There are many techniques, starting from the Trapezoidal Rule or Simpson's Rule, and perhaps using Richardson Extrapolation to improve "bang for the buck," that is, use a smallish number of function evaluations. Then there is the very powerful Gaussian Quadrature.

There are error estimates associated with all these procedures. They involve estimating certain higher order derivatives, and tend to be on the pessimistic side. We mentioned all these various names so that you can search for them in your text or online.

But a natural thing to do here, which is the path you took, is to use power series. Since the power series expansion of $\cos x$ is $1-\frac{x^2}{2!}+\frac{x^4}{4!}-\frac{x^6}{6!}+\cdots$, the power series expansion of $\frac{1-\cos x}{x}$ is $$\frac{x}{2!}-\frac{x^3}{4!}+\frac{x^5}{6!}-\frac{x^7}{8!} +\frac{x^9}{10!}-\cdots.$$ Integrate term by term from $0$ to $1$. We get $$\frac{1}{2\cdot 2!}-\frac{1}{4\cdot 4!}+\frac{1}{6\cdot 6!}-\frac{1}{8\cdot 8!} +\frac{1}{10\cdot 10!}-\frac{1}{12\cdot 12!}+\cdots.$$ The above series is an alternating series.
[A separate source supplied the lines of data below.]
/-- The byte at a physical address inside the directory of a view, which the part keeps in the view pool; an element count or a
real start that is not valid is free (09 R222, R234, log 40). -/
def directoryByte (s : State) (ctx : Nat) (c : Context) (pa : Nat) : Option Byte :=
  c.views.findSome? fun v =>
    let d := (v.2.dir + c.cfg.heapOff).toNat
    if d ≤ pa && pa < d + 32 * v.2.nominal then
      let n := (pa - d) / 32
      let o := (pa - d) % 32
      let x := extOf v.2 n
      if (16 ≤ o && o < 20 && !x.counted) || (20 ≤ o && o < 24 && !x.known) then some (Config.freeByte s.fresh pa)
      else some (byteOf (x.image (extRefs s ctx v.1 n)) o)
    else none

/-- The byte at a physical address inside a save area that a spill has written: the spec gives the sizes of its parts alone, so
its bytes are free (16 R356, R357, log 26). -/
def savedByte (c : Context) (pa : Nat) : Option Byte :=
  let a := (c.cfg.saveBase + c.cfg.heapOff).toNat
  match c.spilled with
  | some k => if a ≤ pa && pa < a + c.cfg.saveBytes then some (Config.freeByte k pa) else none
  | none => none

/-- The byte at a physical address that the part itself keeps for a context. -/
def recordByte (s : State) (pa : Nat) : Option Byte :=
  s.ctxs.findSome? fun c => (directoryByte s c.1 c.2 pa).orElse fun _ => savedByte c.2 pa

/-- The byte that a read by the agents of a level finds: the part's directory records come first. -/
def seenByte (s : State) (u pa : Nat) : Byte := (recordByte s pa).getD (coreByte s u pa)

/-- n bytes that a read by the agents of a level finds. -/
def seenRead (s : State) (u pa n : Nat) : Nat := leBytes (seenByte s u) pa n

/-- n bytes at an address, for every agent. -/
def memRead (s : State) (pa n : Nat) : Nat := leBytes (memByte s) pa n

/-- n bytes at an address, for the agents of a level. -/
def coreRead (s : State) (u pa n : Nat) : Nat := leBytes (coreByte s u) pa n

/-- Put n bytes of a number into a table of cells whose unlisted byte is 0. -/
def putBytes (m : List Host.Cell) (a v : Nat) : Nat → List Host.Cell
  | 0 => m
  | n + 1 => putBytes (Table.put m a 0 (BitVec.ofNat 8 v)) (a + 1) (v / 256) n

/-- Put n bytes of a number into a table of cells that lists what it holds. -/
def setBytes (m : List Host.Cell) (a v : Nat) : Nat → List Host.Cell
  | 0 => m
  | n + 1 => setBytes (Table.set m a (BitVec.ofNat 8 v)) (a + 1) (v / 256) n

/-- Drop the cells of n addresses. -/
def dropBytes (m : List Host.Cell) (a : Nat) : Nat → List Host.Cell
  | 0 => m
  | n + 1 => dropBytes (Table.erase m a) (a + 1) n

/-- Granules of 64 bytes that n bytes at an address cover whole (18 R402). -/
def wholeGranules (pa n : Nat) : List Nat :=
  let first := (pa + 63) / 64
  (List.range ((pa + n) / 64 - first)).map (first + ·)

/-- Whether a byte of the range lies in a poisoned granule. -/
def poisoned (s : State) (pa n : Nat) : Bool :=
  s.poison.any fun g => g * 64 < pa + n && pa < g * 64 + 64

/-- A write clears the poison of the granules it covers whole. -/
def clearPoison (s : State) (pa n : Nat) : State :=
  match s.poison with
  | [] => s
  | ps => { s with poison := ps.filter fun g => !(pa ≤ g * 64 && g * 64 + 64 ≤ pa + n) }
The error made by truncating at a particular point has absolute value less than the absolute value of the first "neglected" term.

To decide where it is safe to stop, just evaluate the terms, which you will need to anyway, and stop just before the absolute value dips below $10^{-5}$.

This means that you can stop adding up after the $\frac{1}{8\cdot 8!}$ term, since $10\cdot 10!$ is substantially bigger than $10^5$.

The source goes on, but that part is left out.